Position: VAPT Engineer

Location: Mumbai

Responsibilities:

• Conduct comprehensive penetration testing of systems, applications, and infrastructure, following established testing methodologies and best practices.
• Perform black box, grey box, and white box web application penetration testing to identify vulnerabilities and potential security risks.
• Conduct mobile application penetration testing to assess the security posture of mobile applications.
• Perform API penetration testing to identify vulnerabilities and potential security risks associated with APIs.
• Conduct infrastructure penetration testing to assess the security of network devices, servers, databases, and other infrastructure components.
• Conduct secure code reviews to identify vulnerabilities and provide recommendations for improving code security.
• Perform configuration reviews of various systems, including Windows, Linux, UNIX, Solaris, and databases, to identify security misconfigurations.
• Demonstrate a good understanding of OWASP top ten vulnerabilities and apply appropriate testing methodologies to identify and exploit them.
• Stay updated with emerging threat patterns, compliance standards, and industry best practices related to penetration testing.
• Utilize penetration testing tools and software frameworks such as Kali Linux, Acunetix, AppScan, Nexpose, Qualys Guard, Nessus, Nmap, Metasploit, and Fortify.
• Utilize scripting languages like Shell, Python, PERL, etc., for automating tasks and developing proof-of-concept exploits.
• Collaborate with project teams and clients to understand their security requirements and provide remediation support.
• Prepare comprehensive vulnerability assessment reports, including identified vulnerabilities, potential impact, and recommended remediation measures.
• Conduct report walkthrough discussions and presentations to clients, explaining identified vulnerabilities and their potential impact.
• Actively participate in the security community by attending technical sessions, participating in bug bounty programs, and sharing knowledge and insights.

Requirements:

• Bachelor’s degree in Computer Science, Information Technology, or a related field.
• Minimum of 1-5 years of experience in penetration testing or a similar role.
• Strong understanding of penetration testing process, methodologies, and best practices.
• Knowledge of OWASP top ten vulnerabilities and the ability to apply appropriate testing techniques.
• Familiarity with emerging threat patterns and compliance standards in the cybersecurity field.
• Experience in black box, grey box, and white box web application penetration testing.
• Experience in mobile application and API penetration testing.
• Experience in infrastructure penetration testing, including network devices, servers, and databases.
• Knowledge of secure code review techniques and ability to identify vulnerabilities in code.
• Strong knowledge of TCP/IP, networks, firewalls, IDS/IPS, routers, switches, and network architecture.
• Experience with vulnerability assessment and penetration testing tools such as Kali Linux, Acunetix, AppScan, Nexpose, Qualys Guard, Nessus, Nmap, Metasploit, and Fortify.
• Proficiency in scripting languages like Shell, Python, PERL, etc., for automating tasks and developing proof-of-concept exploits.
• Preferred certifications: OSCP, CEH, GWAPT.
• Excellent communication skills with the ability to present findings, discuss reports, and provide remediation support to clients.
• Active participation in the security community, including technical sessions and bug bounty programs, is a plus.
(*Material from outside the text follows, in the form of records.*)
/-- The operations between tiles, registers and the cistern (R54, R62, R63, R118). MX.FILL writes the low 32 bits of its
register to every unmasked element; MX.LDT and MX.STT move element (r, n) from and to OFF + r × STRIDE + 4n, and when STRIDE is
0 MX.STT leaves the elements of one row (which row is free, LOG 28); MX.TOV and MX.FROMV pair element (r, n) with lane
32 × (r mod 16) + n of register X for rows 0 to 15 and of X + 1 for rows 16 to 31. -/
def Obligations.TileMovesKeepElements : Prop :=
  (∀ (s : State) (u : SquareId) (w : Nat), mxReady s u 0x01 w [bits w 14 5] →
    onlyFields w [(96, 32), (64, 32), (14, 5), (10, 4)] = true → bits w 10 4 < 8 →
    ∃ t, exec (.mxFill u) s = .next t ∧ (t.sq u.val).pc = (s.sq u.val).pc + 1 ∧ silent s t ∧ sameMemory s t ∧
      t.sq u.val = { s.sq u.val with pc := (t.sq u.val).pc, acc := (t.sq u.val).acc, badTile := (t.sq u.val).badTile } ∧
      ∀ tile r n, r < 32 → n < 32 →
        ((tile = bits w 10 4 ∧ unmasked w r n) →
          (t.sq u.val).elem tile r n = signed 32 ((s.sq u.val).sreg (bits w 14 5)).toNat) ∧
        (¬(tile = bits w 10 4 ∧ unmasked w r n) → (t.sq u.val).elem tile r n = (s.sq u.val).elem tile r n)) ∧
  (∀ (s : State) (u : SquareId) (w : Nat), mxReady s u 0x02 w [bits w 14 5, bits w 19 5] → s.moveCheck u.val w true = none →
    ∃ t, exec (.mxLdt u) s = .next t ∧ (t.sq u.val).pc = (s.sq u.val).pc + 1 ∧ silent s t ∧ sameMemory s t ∧
      t.sq u.val = { s.sq u.val with pc := (t.sq u.val).pc, acc := (t.sq u.val).acc, badTile := (t.sq u.val).badTile } ∧
      ∀ tile r n, r < 32 → n < 32 → (t.sq u.val).elem tile r n =
        if tile = bits w 10 4 then
          signed 32 (ofBytes (s.bytes ((s.sq u.val).cisternAt u.val
            ((s.sq u.val).off w 14 + r * (s.sq u.val).off w 19 + 4 * n)) 4))
        else (s.sq u.val).elem tile r n) ∧
  (∀ (s : State) (u : SquareId) (w : Nat), mxReady s u 0x03 w [bits w 14 5, bits w 19 5] → s.moveCheck u.val w false = none →
    let q := s.sq u.val
    ∃ t, exec (.mxStt u) s = .next t ∧ t.sq u.val = { q with pc := q.pc + 1 } ∧ silent s t ∧
      sameMemoryBut s t (q.cisternAt u.val (q.off w 14)) (31 * q.off w 19 + 128) ∧
      (0 < q.off w 19 → ∀ r n, r < 32 → n < 32 →
        signed 32 (ofBytes (t.bytes (q.cisternAt u.val (q.off w 14 + r * q.off w 19 + 4 * n)) 4)) = q.elem (bits w 10 4) r n) ∧
      (q.off w 19 = 0 → ∃ r, r < 32 ∧ ∀ n, n < 32 →
        signed 32 (ofBytes (t.bytes (q.cisternAt u.val (q.off w 14 + 4 * n)) 4)) = q.elem (bits w 10 4) r n)) ∧
  (∀ (s : State) (u : SquareId) (w : Nat), mxReady s u 0x05 w [] → s.vectorCheck u.val w false = none →
    ∃ t, exec (.mxTov u) s = .next t ∧ (t.sq u.val).pc = (s.sq u.val).pc + 1 ∧ silent s t ∧ sameMemory s t ∧
      t.sq u.val = { s.sq u.val with pc := (t.sq u.val).pc, vreg := (t.sq u.val).vreg, badLane := (t.sq u.val).badLane } ∧
      (∀ r n, r < 32 → n < 32 →
        ((t.sq u.val).lane (bits w 24 6 + r / 16) (32 * (r % 16) + n)).toInt = (s.sq u.val).elem (bits w 10 4) r n) ∧
      ∀ v l, l < 512 → v ≠ bits w 24 6 → v ≠ bits w 24 6 + 1 → (t.sq u.val).lane v l = (s.sq u.val).lane v l) ∧
  (∀ (s : State) (u : SquareId) (w : Nat), mxReady s u 0x06 w [] → s.vectorCheck u.val w true = none →
    ∃ t, exec (.mxFromv u) s = .next t ∧ (t.sq u.val).pc = (s.sq u.val).pc + 1 ∧ silent s t ∧ sameMemory s t ∧
      t.sq u.val = { s.sq u.val with pc := (t.sq u.val).pc, acc := (t.sq u.val).acc, badTile := (t.sq u.val).badTile } ∧
      ∀ tile r n, r < 32 → n < 32 → (t.sq u.val).elem tile r n =
        if tile = bits w 10 4 then ((s.sq u.val).lane (bits w 24 6 + r / 16) (32 * (r % 16) + n)).toInt
        else (s.sq u.val).elem tile r n)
Application Process: To apply for this position, please email your updated resume and a cover letter to shwedas@deloitte.com and mthakkar.ext@deloitte.com. In your cover letter, please highlight your relevant experience and qualifications in penetration testing. Only shortlisted candidates will be contacted for further evaluation.

Note: The job description provided above is a general overview and may include additional responsibilities that are not mentioned. The responsibilities and requirements of the role may be subject to change based on the needs of the company.